Proof in the Pudding
After monkeying around with Cubase 7 for a few days, I threw caution to the wind and took it out for a real-world test drive, recording my band live during a gig. But to up the ante, I decided that I would also play through the house sound system live using my DAW returns at 64 samples. I then asked the other musicians to select one of Allen Morgan’s presets of their choice for their individual channel strip. We tuned, checked levels and lit up the red light. An hour later we ended our set without so much as a hiccup. I was using Cubase 7 Full version, a Steinberg UR824 and a Rain Livebook AFX running Windows 8. For our second set, I decided to throw one last curveball. I shut down, switched my interface to a PreSonus AudioBox 1818VSL, and reopened the project. We lit up the Record light again, and played through our second set—again, without an issue.
What’s the Verdict?
The toughest pill for me to swallow when I first booted up was the change to the MixConsole. However, once I got used to it, the GUI felt completely natural. I did rely heavily on the training material in the Steinberg Hub to get me going, but once I became familiar with the new features, I wondered how I ever mixed without them. For newbies, Cubase is not a platform that you are going to jump into and learn overnight. Before you get started, you best eat your Wheaties and pack a lunch, but the payoff is that Cubase 7 delivers. It’s stable, powerful and up to professional standards—it’s that simple.
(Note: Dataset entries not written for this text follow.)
/-! ### setTag -/

@[simp] theorem setTag_regs (s : State) (g v : Nat) : (setTag s g v).regs = s.regs := rfl
@[simp] theorem setTag_locks (s : State) (g v : Nat) : (setTag s g v).locks = s.locks := rfl
@[simp] theorem setTag_cnts (s : State) (g v : Nat) : (setTag s g v).cnts = s.cnts := rfl
@[simp] theorem setTag_latches (s : State) (g v : Nat) : (setTag s g v).latches = s.latches := rfl
@[simp] theorem setTag_reply (s : State) (g v : Nat) : (setTag s g v).reply = s.reply := rfl
@[simp] theorem setTag_sent (s : State) (g v : Nat) : (setTag s g v).sent = s.sent := rfl
@[simp] theorem setTag_now (s : State) (g v : Nat) : (setTag s g v).now = s.now := rfl
@[simp] theorem setTag_freeCtr (s : State) (g v : Nat) : (setTag s g v).freeCtr = s.freeCtr := rfl
@[simp] theorem setTag_line (s : State) (g v : Nat) : (setTag s g v).line = s.line := rfl
@[simp] theorem setTag_saCnt (s : State) (g v : Nat) : (setTag s g v).saCnt = s.saCnt := rfl
@[simp] theorem setTag_domCnt (s : State) (g v : Nat) : (setTag s g v).domCnt = s.domCnt := rfl
@[simp] theorem setTag_bank (s : State) (g v : Nat) : (setTag s g v).bank = s.bank := rfl
@[simp] theorem setTag_mt (s : State) (g v : Nat) : (setTag s g v).mt = s.mt := rfl
@[simp] theorem setTag_gran (s : State) (g v : Nat) : (setTag s g v).gran = s.gran := rfl
@[simp] theorem setTag_culm (s : State) (g v : Nat) : (setTag s g v).culm = s.culm := rfl
@[simp] theorem setTag_ev (s : State) (g v : Nat) : (setTag s g v).ev = s.ev := rfl
@[simp] theorem setTag_host (s : State) (g v : Nat) : (setTag s g v).host = s.host := rfl
@[simp] theorem setTag_hstate (s : State) (g v : Nat) : (setTag s g v).hstate = s.hstate := rfl
@[simp] theorem setTag_harts (s : State) (g v : Nat) : (setTag s g v).harts = s.harts := rfl
@[simp] theorem setTag_sram (s : State) (g v : Nat) : (setTag s g v).sram = s.sram := rfl
@[simp] theorem setTag_tags (s : State) (g v : Nat) : (setTag s g v).tags = tput (fun _ => 0) s.tags g v := rfl
@[simp] theorem setTag_badTag (s : State) (g v : Nat) : (setTag s g v).badTag = tput (fun _ => false) s.badTag g false := rfl
@[simp] theorem setTag_badLane (s : State) (g v : Nat) : (setTag s g v).badLane = s.badLane := rfl
@[simp] theorem setTag_rc (s : State) (g v : Nat) : (setTag s g v).rc = s.rc := rfl
@[simp] theorem setTag_dma (s : State) (g v : Nat) : (setTag s g v).dma = s.dma := rfl
@[simp] theorem setTag_ord (s : State) (g v : Nat) : (setTag s g v).ord = s.ord := rfl
@[simp] theorem setTag_rng (s : State) (g v : Nat) : (setTag s g v).rng = s.rng := rfl
@[simp] theorem setTag_fl (s : State) (g v : Nat) : (setTag s g v).fl = s.fl := rfl
@[simp] theorem setTag_li (s : State) (g v : Nat) : (setTag s g v).li = s.li := rfl
@[simp] theorem setTag_lc (s : State) (g v : Nat) : (setTag s g v).lc = s.lc := rfl
@[simp] theorem setTag_level (s : State) (g v : Nat) : (setTag s g v).level = s.level := rfl
@[simp] theorem setTag_tm (s : State) (g v : Nat) : (setTag s g v).tm = s.tm := rfl
@[simp] theorem setTag_pw (s : State) (g v : Nat) : (setTag s g v).pw = s.pw := rfl
@[simp] theorem setTag_tag (s : State) (g v : Nat) : (setTag s g v).tag = s.tag := rfl
@[simp] theorem setTag_cs (s : State) (g v : Nat) : (setTag s g v).cs = s.cs := rfl
@[simp] theorem setTag_rmSram (s : State) (g v : Nat) : (setTag s g v).rmSram = s.rmSram := rfl
@[simp] theorem setTag_rmLine (s : State) (g v : Nat) : (setTag s g v).rmLine = s.rmLine := rfl
@[simp] theorem setTag_upd (s : State) (g v : Nat) : (setTag s g v).upd = s.upd := rfl
@[simp] theorem setTag_pending (s : State) (g v : Nat) : (setTag s g v).pending = s.pending := rfl

end Sys2Proof.Machine
end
Jami McGraw is the VP of Technology at Rain Computers, and a New York City-based based producer.
Company: Steinberg Media Technologies GmbH
Product: Cubase 7
Pros: Well-written software, feature-rich and super stable. MixConsole upgrade is life changing.
Cons: More features than you know what to do with. Steep learning curve. Needs a CTRL+Z undo function on the mixer.
When playing, mixing and recording live, use channel strip presets on your input/output channels. After a quick headphone monitor mix during soundcheck to get levels, you can create a mix-ready print in real time. Throw a mastering preset on the Master output, and you can literally bounce your project the moment you hit Stop.